Мама шутила, но я привыкла к её шуточкам.

– Зато бедность это масса свободного времени, – ответила я вполне серьёзно. – Любовь, дружба, лёгкое перемещение в пространстве… А мне наплевать на омаров и лангустов!

И пропела:

Люблю я макароны,
Любовью к ним пылаю неземною.
Люблю я макароны –
И что хотите делайте со мною!..
Родители поняли, что мои намерения серьёзны, и спросили:

– Что ты нам голову морочишь? Ты уже давно всё решила и тянешь кота за хвост. Но ты должна ценить то, что имеешь! А имеешь ты хорошую специальность, интеллигентную, достойную…

– А за что кота тянуть? – парировала я. – Не за усы же. – А ценить жизнь мою можно только тогда, когда она мне будет по карману! За что её ценить?

– И что ты решила? – продолжал папа. – Я так понимаю, что ты пришла к нам не посоветоваться, а поставить в известность.

– А что вы можете мне предложить? Мне надоело считать копейки, играть одно и то же, подчиняться психологам, решившим, что они хорошо разбираются в музыке…

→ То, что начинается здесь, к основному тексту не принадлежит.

/-- R270: CAP. -/
def State.tbCap (s : State) : State := (s.wrTime Reg.TBU_CAP_S_LO s.ns).answer stOk

def execTbuCmdCap (s : State) : Res := .next (s.hostWr Reg.TBU_CMD 1 (·.tbCap))

/-- The TAI time staged in TBU_SET. -/
def State.stagedTime (s : State) (a : Nat) : Nat :=
  ((s.stagedWord a).toNat + (s.stagedWord (a + 4)).toNat % 65536 * 4294967296) * nsPerSec + (s.stagedWord (a + 8)).toNat % 1073741824

/-- R269: SET. -/
def State.tbSet (s : State) : State :=
  if s.tbBusy then s.tbRefuse
  else (s.askStep { cause := 2, delta := none }).answer stOk

def execTbuCmdSet (s : State) : Res := .next (s.hostWr Reg.TBU_CMD 2 (·.tbSet))

/-- R269: a slew begins: TBU_SLEWMAX is added to the trim until |TBU_ADJ| has been made up. -/
def State.slewBegin (s : State) : State :=
  let adj := s.sget F.TBU_ADJ_NS
  let r := freqOf (s.get F.TBU_SLEWMAX_PPB) 1
  let base := s.sget F.TBU_FREQ_FREQ
  if adj = 0 then s
  else
    let s1 : State := { s.setFlag F.TBU_STAT_STEPPING true with
      tbu := { s.tbu with slew := some { by_ := if adj < 0 then -r else r, base := base, left := adj.natAbs * 34359738368, at_ := s.ns } } }
    s1.setFreq base

/-- R269: SLEW. -/
def State.tbSlew (s : State) : State := if s.tbBusy then s.tbRefuse else s.slewBegin.answer stOk

def execTbuCmdSlew (s : State) : Res := .next (s.hostWr Reg.TBU_CMD 4 (·.tbSlew))

/-- R269: the adjustment is complete when nothing of it is left. -/
def State.slewOver (s : State) : Bool := (s.tbu.slew.map fun w => w.leftAt (s.sget F.TBU_FREQ_FREQ) s.ns == 0).getD false

/-- R269: a complete adjustment ends, and the trim goes on without it. -/
def State.slewDone (s : State) : State :=
  if s.slewOver then
    let s1 : State := { s.setFlag F.TBU_STAT_STEPPING s.tbu.step.isSome with tbu := { s.tbu with slew := none } }
    s1.setFreq s.baseFreq
  else s

def execSlewComplete (s : State) : Res := .next s.slewDone

/-- R280: the notice of an armed change of exactly 1 s, 500 ms before it takes effect. -/
def State.leapNotice (s : State) : State :=
  match s.tbu.utcArm with
  | some a =>
    let d := a.offset - s.sget F.TBU_UTCOFF_SEC
    if (d = 1 ∨ d = -1) ∧ a.noticed = false ∧ a.at_ ≤ s.ns + 500000000 then
      { s with tbu := { s.tbu with utcArm := some { a with noticed := true } }
               rtc := { s.rtc with leap := some (decide (d = -1), a.at_ - 500000000) } }
    else s
  | none => s

/-- R266, R280: the staged offset is armed for TBU_UTCAT, or for the next TAI second when that time has passed; a notice that is due is
delivered at once. -/
def State.armUtc (s : State) : State :=
  let at_ := s.rdTime Reg.TBU_UTCAT_S_LO
  let t := if s.ns < at_ then at_ else (s.ns / nsPerSec + 1) * nsPerSec
  let off := toSigned 16 (getBits (s.stagedWord Reg.TBU_UTCOFF) 0 16)
  ({ s.setFlag F.TBU_STAT_ARMED true with tbu := { s.tbu with utcArm := some { offset := off, at_ := t } } }).leapNotice.answer stOk

/-- R266: UTCARM. -/
def State.utcArmCmd (s : State) : State :=
  match s.tbu.utcArm with
  | some a => if a.noticed then s.tbRefuse else s.armUtc
  | none => s.armUtc

def execTbuCmdUtcarm (s : State) : Res := .next (s.hostWr Reg.TBU_CMD 8 (·.utcArmCmd))

/-- R266: the armed offset takes effect. -/
def State.utcChange (s : State) : State :=
  match s.tbu.utcArm with
  | some a =>
    if a.at_ ≤ s.ns then
      let old := s.sget F.TBU_UTCOFF_SEC
      let s1 := { (s.setFlag F.TBU_STAT_ARMED false).unstage Reg.TBU_UTCOFF with tbu := { s.tbu with utcArm := none } }
      if a.offset = old then s1
      else (s1.sput F.TBU_UTCOFF_SEC a.offset).raiseSkip 0x905 0 1 [ofSigned 32 old, ofSigned 32 a.offset]
    else s
  | none => s

def execUtcOffsetChange (s : State) : Res := .next s.utcChange

/-- R269, R421: a standby performs a TBU_CMD that its active module has: the step of a SET comes with the state copy (R264). -/
def State.tbuCopied (s : State) (v : Nat) : State :=
  let s1 := if bit v 0 then s.tbCap else s
  let s2 := if (bit v 1 || bit v 2) && (s1.tbTaken || (bit v 1 && bit v 2)) then s1.setFlag F.TBU_STAT_REFUSED true
    else if bit v 2 then s1.slewBegin else s1
  if !bit v 3 then s2
  else if (s2.tbu.utcArm.map (·.noticed)).getD false then s2.setFlag F.TBU_STAT_REFUSED true
  else s2.armUtc

/-- R256, R257, R270: a host write of TBU_CTL. -/
def State.tbCtl (s : State) (v : Nat) : State :=
  let s1 := s.wr Reg.TBU_CTL (BitVec.ofNat 32 (v &&& 0x7F0F))
  let s2 := if bit v 0 then s1
    else
      let s2 := s1.setFreq (s1.sget F.TBU_RATE_RATE)
      if s2.tbState = tbFree then s2 else s2.tbEnter tbFree
  s2.answer stOk

def execTbuCtlWrite (v : BitVec 32) (s : State) : Res := .next (s.hostWr Reg.TBU_CTL v.toNat (·.tbCtl v.toNat))

/-- R251, R270: a host write of TBU_RATE stores the nearer limit. -/
def State.tbRate (s : State) (v : Nat) : State :=
  let r := clampInt (-freqMax) freqMax (toSigned 32 (v % 4294967296))
  let s1 := s.sput F.TBU_RATE_RATE r
  (if s.flag F.TBU_CTL_SERVO then s1 else s1.setFreq r).answer stOk

/-! ## The pair's time (R263, R264) -/

/-- R263, R264: a time mark of the active module reaches the standby. -/
def State.timeMark (s : State) (mark stamp : Nat) : State :=
  if !s.isStandby then s
  else
    let x : Int := (stamp : Int) - mark - s.get F.XLK_LDLY_NS
    let s1 := (s.sput F.TBU_XOFF_NS (clampInt (-2147483648) 2147483647 x)).setFlag F.TBU_STAT_SRC true |>.discTrack
    let s2 := if s1.flag F.TBU_CTL_SERVO then s1.servo (x * (offUnit : Nat)) 3 else s1
    if x.natAbs ≤ 100 then { s2 with tbu := { s2.tbu with xoffSince := none } }
    else match s2.tbu.xoffSince with
      | none => { s2 with tbu := { s2.tbu with xoffSince := some s2.ns } }
      | some t => if t + nsPerSec ≤ s2.ns then s2.raiseSkip 0x907 0 1 [ofSigned 32 x] else s2

def execTimeMarkReceived (mark stamp : Nat) (s : State) : Res := .next (s.timeMark mark stamp)

end Sys2Proof.Machine
end

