/-- R253, R296, R297, R305: the samples whose modulator instant is `m` are taken into the cycle, stamped with the sampling instant. -/
def State.mtrSample (s : State) (m : Nat) (raw alt : List Int) : State :=
  if !s.inRunQuiet then s
  else
    let t := m - groupDelay
    let x := s.fixGains.takeSamples raw alt
    let vs := x.2
    let v (c : Nat) : Int := if c < 3 ∧ s.flag (F.MTR_CCTL_EN c) then vs.getD c 0 - vs.getD 3 0 else vs.getD c 0
    let s1 := forUp (fun c s => s.noteSample c (v c) t) 28 x.1
    let s2 := forUp (fun k s => s.circSample k t v) 8 s1
    { s2 with mtr := s2.mtr.clockSample t (s2.flag F.TBU_STAT_VALID) }

def execMtrSample (t : Nat) (raw alt : List Int) (s : State) : Res := .next (s.mtrSample t raw alt)

/-! ## Host writes (R310, R313, R325) -/

/-- R310: ACCRST with its CONFIRM value. -/
def State.accrstCmd (s : State) (confirm : Nat) : State :=
  (if confirm = 0x4D52 then { s with mtr := { s.mtr with accrst := true } } else s).answer stOk

def execMtrCmdAccrst (confirm : BitVec 16) (s : State) : Res :=
  .next (s.hostWr Reg.MTR_CMD (1 + confirm.toNat * 65536) fun s => s.accrstCmd confirm.toNat)

/-- R313: MTR_INTV. -/
def State.mtrIntv (s : State) (v : Nat) : State :=
  let t := v % 4096
  (if t ≠ 0 ∧ 3600 % t = 0 then s.put F.MTR_INTV_SEC t else (s.setFlag F.MTR_STAT_INTVREF true).raise 0x607 0).answer stOk

def execMtrIntvWrite (v : BitVec 32) (s : State) : Res := .next (s.hostWr Reg.MTR_INTV v.toNat (·.mtrIntv v.toNat))

/-- R325: the calibration of the selected channel. -/
def State.mtrCalgain (s : State) (v : Nat) : State :=
  let c := s.get F.MTR_CALSEL_CH
  { s with mtr := { s.mtr with gain := spSet (fun c => if c < 4 then 800 * 65536 else 100 * 65536) s.mtr.gain c (v % 4294967296) } }.answer stOk
def State.mtrCalaux (s : State) (v : Nat) : State :=
  { s with mtr := { s.mtr with aux := spSet (fun _ => 0) s.mtr.aux (s.get F.MTR_CALSEL_CH) (v % 4294967296) } }.answer stOk
/-- R327: MTR_CCTL; INTEG, FIXED and FGAIN are reserved on channels 0 to 3, and a disabled channel reads 0. -/
def State.mtrCctl (s : State) (c v : Nat) : State :=
  let s1 := s.wr (Reg.MTR_CCTL c) (BitVec.ofNat 32 (v &&& (if c < 4 then 0xFFFFFF01 else 0xFFFFFF1F)))
  let s2 := if bit v 0 then s1
    else (((s1.put (F.MTR_CRMS_RMS c) 0).put (F.MTR_CFRMS_RMS c) 0).put (F.MTR_CSTAT_PEAK c) 0).setMch c
      { s1.mch c with rms := 0, fre := 0, fim := 0, sq := 0, peak := 0, peakAt := 0, wave := [], integ := 0, hist := [], e := 0 }
  s2.answer stOk
def State.mtrCalsel (s : State) (v : Nat) : State := if 27 < v % 32 then s.answer stIgnored else (s.put F.MTR_CALSEL_CH v).answer stOk

end Sys2Proof.Machine
end

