/-- R473: the bank that does not hold the newest valid save. -/
def State.saveBank (s : State) : Nat := if s.newest = s.phu.bank0 ∧ s.phu.bank0.isSome then 1 else 0

/-- R473, R476: a save of the present state: kind 1 periodic, 2 critical, 3 critical limited (R474), frozen at `t`. -/
def State.makeSave (s : State) (kind t : Nat) : Save :=
  { seq := ((s.newest.map fun x => x.seq + 1).getD 1) % 4294967296
    kind := kind
    time := t
    quiet := if s.mode = .hold then s.phu.wasQuiet else s.mode == .quiet
    cap := s.get F.PHU_CAP_UF
    mtr := s.mtr
    jnl := s.jnlSaved
    zones := if kind = 3 then none else some s.zonesSaved
    evq := if kind = 2 then some (s.queueAll, s.get F.EVQ_SEQ_SEQ, s.get F.EVQ_LSEQ_SEQ) else none
    clock := if kind = 3 then none else some (s.rd Reg.TBU_UTCOFF, s.rd Reg.TBU_FREQ) }

/-- R473: bank `k` takes a save, or loses what it held. -/
def State.setBank (s : State) (k : Nat) (x : Option Save) : State :=
  if k = 0 then { s with phu := { s.phu with bank0 := x, held0 := s.phu.held0 || x.isSome } }
  else { s with phu := { s.phu with bank1 := x, held1 := s.phu.held1 || x.isSome } }

/-- R491: the registers that describe the newest valid save. -/
def State.showSave (s : State) : State :=
  match s.newest with
  | some x => ((s.put F.PHU_SAVESEQ_SEQ x.seq).wrTime Reg.PHU_LSAVE_S_LO x.time).put F.PHU_STAT_BANK (if s.phu.bank0 = some x then 0 else 1)
  | none => s

/-- R373, R375: the commit record that the save holds leaves the new key in force. -/
def State.saveCommit (s : State) : State :=
  match s.kst.commit with
  | none => s
  | some c =>
    let s1 := s.setKslot c.slot ((s.kslot c.slot).swap c.key)
    let s2 : State := { s1 with kst := { s1.kst with commit := none, log := (c.word0, some (commitWord1 c.word0)) :: s1.kst.log.drop 1 } }
    let s3 := s2.inc F.KST_EPOCH_EPOCH
    if c.slot = s3.get F.KST_DOMAIN_HOST then s3.setFlag F.KST_CTL_OPEN false else s3

/-- R473, R474: a critical save of the state as of `t`, which took `us` µs, is complete. -/
def State.criticalSave (s : State) (t us : Nat) : State :=
  let lim := s.flag F.PHU_STAT_LIMITED
  let s1 := s.saveCommit
  let s2 := (s1.setBank s1.saveBank (some (s1.makeSave (if lim then 3 else 2) t))).showSave
  (((s2.put F.PHU_SAVEINFO_US us).put F.PHU_SAVEINFO_STEPS (if lim then 3 else 6)).put F.PHU_SAVEINFO_KIND 1).incSat F.PHU_SAVECNT_CRIT

/-- R472: the freeze comes 50 µs after the crossing. -/
def freezeDelay : Nat := 50000

/-- R472, R473: the critical save of HOLD is complete: heartbeats stop. -/
def execCriticalSaveComplete (us : BitVec 12) (s : State) : Res :=
  .next (if s.mode = .hold ∧ s.phu.saved = false then
    { s.criticalSave (s.phu.holdAt.getD s.ns + freezeDelay) us.toNat with
      phu := { (s.criticalSave (s.phu.holdAt.getD s.ns + freezeDelay) us.toNat).phu with saved := true, noBeat := true } } else s)

/-- R470: the rail falls below 18 V: a save that is not complete is lost with the bank it went to. -/
def State.toKeep (s : State) : State :=
  let s1 := if s.phu.saved then s else s.setBank s.saveBank none
  { s1 with mode := .keep, phu := { s1.phu with noBeat := true } }

def execKeepEntry (rail : BitVec 13) (s : State) : Res :=
  .next (if s.mode = .hold ∧ rail.toNat < 1800 then (s.setRail rail.toNat).toKeep else s.setRail rail.toNat)
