/-- R441: the GCM nonce; the direction byte is 1 from module to host. -/
def gcmNonce (sid dir xid : Nat) : List Nat := Crypto.toBytes 4 sid ++ [dir, 0, 0, 0] ++ Crypto.toBytes 4 xid

/-- R441: a datagram of the module, protected under `key` or plain. -/
def sealDatagram (key : Option (List Nat)) (typ nops sid xid : Nat) (body : List Nat) : List Nat :=
  match key with
  | none => headBytes typ 0 nops sid xid body.length ++ body
  | some k =>
    let h := headBytes typ 1 nops sid xid body.length
    let c := Crypto.gcmSeal k (gcmNonce sid 1 xid) h body
    h ++ c.1 ++ c.2

/-- R439, R442: the header is well formed and LEN matches the datagram. -/
def HHead.ok (h : HHead) (n : Nat) : Bool :=
  h.ver == 1 && h.flags / 2 == 0 && h.rsv == 0 && n == 16 + h.len + (if h.prot then 16 else 0) && decide (n ≤ 1440)

/-- R442: REJECT. -/
def State.reject (s : State) (peer : Peer) (h : HHead) (reason : Nat) : State :=
  (s.incSat F.HAP_ERR1_REJECT).emit (.datagram s.vlanTag peer (sealDatagram none tReject 0 h.sid h.xid ([reason, 0, 0, 0] ++ Crypto.toBytes 4 h.xid)))

/-- R441, R464: a datagram is discarded as not authentic; the unit of the event is the session's index, if the session is open. -/
def State.authFail (s : State) (sid : Nat) : State :=
  let s1 := (s.incSat F.HAP_ERR0_AUTH).setFlag F.HAP_STAT_AUTHF true
  if s1.rateOk 0xB03 0 nsPerSec then
    (s1.rateMark 0xB03 0).raiseEv { code := 0xB03, unit := (s.sessIdx sid).getD 0, skip := 1, pay := [sid] }
  else s1

/-- R441: the body of a protected datagram in session entry `k`. -/
def State.openBody (s : State) (x : HSess) (h : HHead) (b : List Nat) : Option (List Nat) :=
  (s.sessKey x).bind fun key =>
    Crypto.gcmOpen key (gcmNonce h.sid 0 h.xid) (b.take 16) ((b.drop 16).take h.len) ((b.drop (16 + h.len)).take 16)

/-- R441, R442: what an arriving datagram with an unknown session gets. -/
def State.unknownSession (s : State) (peer : Peer) (h : HHead) : State := (s.authFail h.sid).reject peer h 4

/-! ## Setting up a session (R444) -/

/-- R444: the host-domain key. -/
def State.hostKey (s : State) : Option (List Nat) := s.setupKey (s.get F.KST_DOMAIN_HOST)

/-- R444: the session ID given next: the next number, and in a pair the next of the module's own half, so that the two modules never
give the same one (assumption log 42). -/
def State.nextSid (s : State) : Nat :=
  let n := if 0xFFFFFFFF ≤ s.hap.lastSid then 1 else s.hap.lastSid + 1
  if s.get F.GLB_ROLE_ROLE = 0 ∨ n % 2 = s.get F.GLB_ROLE_HALF then n else if n = 0xFFFFFFFF then 2 else n + 1

/-- R444: HELLO. -/
def State.hello (s : State) (peer : Peer) (b : List Nat) (h : HHead) : State :=
  if !h.ok b.length ∨ h.nops ≠ 0 ∨ (!h.prot ∧ h.len ≠ 16) then s.reject peer h 1
  else if h.prot ∨ h.sid ≠ 0 then s.authFail h.sid
  else
    match s.hostKey with
    | none => s.keyRefused (s.get F.KST_DOMAIN_HOST)
    | some key =>
      if s.sessOpen = 8 then ((s.reject peer h 6).setFlag F.HAP_STAT_FULL true).raise 0xB04 0
      else if 8 ≤ s.pendLive.length then s
      else
        let ch := b.drop 16
        let cm := s.newChallenge
        let tq := timeQ s.ns
        let id := s.nextSid
        let p : HPend := { id := id, ch := ch, cm := cm, tq := tq, at_ := s.ns, peer := peer, slot := s.get F.KST_DOMAIN_HOST }
        let body := cm ++ challengeAnswer key ch s.moduleId tq ++ s.moduleId ++ Crypto.toBytes 8 tq
        ({ s with free := s.free + 4, hap := { s.hap with pend := s.hap.pend ++ [p], lastSid := id } } : State).emit
          (.datagram s.vlanTag peer (sealDatagram none tChallenge 0 id h.xid body))

/-- R444: the host's answer to a pending set-up. -/
def State.hostAnswer (s : State) (key : List Nat) (p : HPend) : List Nat :=
  (Crypto.hmac key (p.cm ++ p.ch ++ s.moduleId ++ Crypto.toBytes 8 p.tq)).take 16

/-- R444, R446: the session of a set-up that has been proved, in entry `k`, and its ACCEPT. -/
def State.acceptSess (s : State) (peer : Peer) (p : HPend) (k : Nat) : State :=
  let x : HSess := { id := p.id, ch := p.ch, cm := p.cm, tq := p.tq, slot := p.slot, peer := peer, last := s.ns }
  let s1 := { s with hap := { s.hap with pend := s.hap.pend.filter fun q => q.id != p.id } }.setSess k (some x)
  let body := Crypto.toBytes 4 (s.get F.HAP_SESSTO_SEC) ++ [s.get F.GLB_ROLE_ROLE, 0, 0, 0]
  (s1.emit (.datagram s.vlanTag peer (sealDatagram (s1.sessKey x) tAccept 0 p.id 0 body))).raise 0xB01 k [k, p.id]

/-- R444: PROVE. -/
def State.prove (s : State) (peer : Peer) (b : List Nat) (h : HHead) : State :=
  if !h.ok b.length ∨ h.nops ≠ 0 ∨ (!h.prot ∧ h.len ≠ 48) then s.reject peer h 1
  else if h.prot then s.authFail h.sid
  else
    let body := b.drop 16
    match s.pendLive.find? fun p => p.id == h.sid with
    | none => s
    | some p =>
      match s.setupKey p.slot with
      | none => s.keyRefused p.slot
      | some key =>
        if body.take 16 ≠ p.ch ∨ (body.drop 16).take 16 ≠ p.cm ∨ body.drop 32 ≠ s.hostAnswer key p then s
        else match (List.range 8).find? fun n => (s.sess n).isNone with
          | some k => s.acceptSess peer p k
          | none => ((s.reject peer h 6).setFlag F.HAP_STAT_FULL true).raise 0xB04 0

def execSetupExpiry (s : State) : Res :=
  .next (if s.inRunQuiet then { s with hap := { s.hap with pend := s.pendLive } } else s)

/-! ## Ending a session (R446) -/

/-- R446: CLOSE. -/
def State.closeDatagram (s : State) (peer : Peer) (b : List Nat) (h : HHead) : State :=
  if !h.ok b.length ∨ h.nops ≠ 0 then s.reject peer h 1
  else if !h.prot ∨ h.sid = 0 then s.authFail h.sid
  else
    match s.sessIdx h.sid with
    | none => s.unknownSession peer h
    | some k => if ((s.sess k).bind fun x => s.openBody x h b).isSome then s.endSess k 1 else s.authFail h.sid

def execSessionTimeout (s : State) : Res :=
  .next (if s.inRunQuiet then s.endSessIf (fun x => decide (x.last + s.get F.HAP_SESSTO_SEC * nsPerSec ≤ s.ns)) 2 else s)

def execHapCmdClose (s : State) : Res := .next (s.hostWr Reg.HAP_CMD 2 fun s => s.closeSel.answer stOk)

def execHapCmdCloseall (s : State) : Res := .next (s.hostWr Reg.HAP_CMD 4 fun s => s.closeAll.answer stOk)

/-! ## Operations (R448, R449) -/

/-- R448: one operation of a request. -/
structure HOp where
  op : Nat
  count : Nat
  size : Nat
  addr : Nat
  data : List Nat
deriving DecidableEq, Repr

/-- R448: the codes. -/
def oRead : Nat := 1
def oWrite : Nat := 2
def oRead64 : Nat := 3
def oWrite64 : Nat := 4
def oBurst : Nat := 5
def oMasked : Nat := 6

/-- R448: data words that an operation code carries in the request. -/
def opWords (op : Nat) : Nat := if op = oWrite then 1 else if op = oWrite64 ∨ op = oMasked then 2 else 0

/-- R448: data words that its response carries when it succeeds. -/
def HOp.answers (o : HOp) : Nat :=
  if o.op = oRead ∨ o.op = oMasked then 1 else if o.op = oRead64 then 2 else if o.op = oBurst then o.count else 0

/-- R442, R448: one operation from the front of a body, with what is left; none when it is malformed. -/
def parseOp (b : List Nat) : Option (HOp × List Nat) :=
  let f (i n : Nat) : Nat := Crypto.ofBytes ((b.drop i).take n)
  let n := opWords (f 0 1)
  if b.length < 8 + 4 * n ∨ f 0 1 = 0 ∨ 6 < f 0 1 ∨ (f 0 1 = oBurst ↔ f 1 1 = 0) ∨ 3 < f 2 1 ∨ f 3 1 ≠ 0 then none
  else some (⟨f 0 1, f 1 1, f 2 1, f 4 4, (List.range n).map fun j => f (8 + 4 * j) 4⟩, b.drop (8 + 4 * n))

/-- R442: the operations of a body, exactly `n` of them. -/
def parseOps : Nat → List Nat → Option (List HOp)
  | 0, b => if b = [] then some [] else none
  | n + 1, b =>
    match parseOp b with
    | none => none
    | some (o, t) => (parseOps n t).map (o :: ·)

/-- R449: bytes of the response. -/
def respSize (prot : Bool) (l : List HOp) : Nat :=
  16 + (l.map fun o => 4 + 4 * o.answers).foldl (· + ·) 0 + (if prot then 16 else 0)

/-! ## Executing operations (R450 to R456) -/

/-- What executing a datagram has done so far: the state, the response's body, and what its transaction record holds (R421). -/
structure HRun where
  s : State
  body : List Nat := []
  writes : List (Nat × Word) := []
  old : List (Nat × Word) := []
  pops : List (Bool × Word) := []
  cur : Option Word := none
  /-- The ID of its transaction. -/
  id : Nat := 0

/-- R448: an operation has ended with STATUS `st` and the data `ws`. -/
def HRun.done (r : HRun) (o : HOp) (st : Nat) (ws : List Word) : HRun :=
  let w := if st ≤ stIgnored then ws else []
  { r with s := { r.s with status := st, rdata := w }
           body := r.body ++ [o.op, st] ++ Crypto.toBytes 2 w.length ++ w.flatMap wordBytes }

– Психологам? – не поняла мама. – Каким психологам?

– Директором филармонии назначили психолога с заочным образованием. Первым делом она ввела в штат себе дюжину заместителей и драконовские порядки. Какое там творчество?! Разогнала прекрасных музыкантов… Многие увольняются. Чем и куда они ей не угодили?! Ать-два, кру-гом, шагом марш! Вот и всё её понимание… Не хо-чу! Ей умственный труд вреден, а физический противопоказан! С меня довольно!

– Ладно, ладно… Успокойся! – сказал папа. – Так что же ты решила?

– Пока не решила… Думаю…

– А что ты умеешь? – спросила мама, глядя на меня так, словно я попала в беду.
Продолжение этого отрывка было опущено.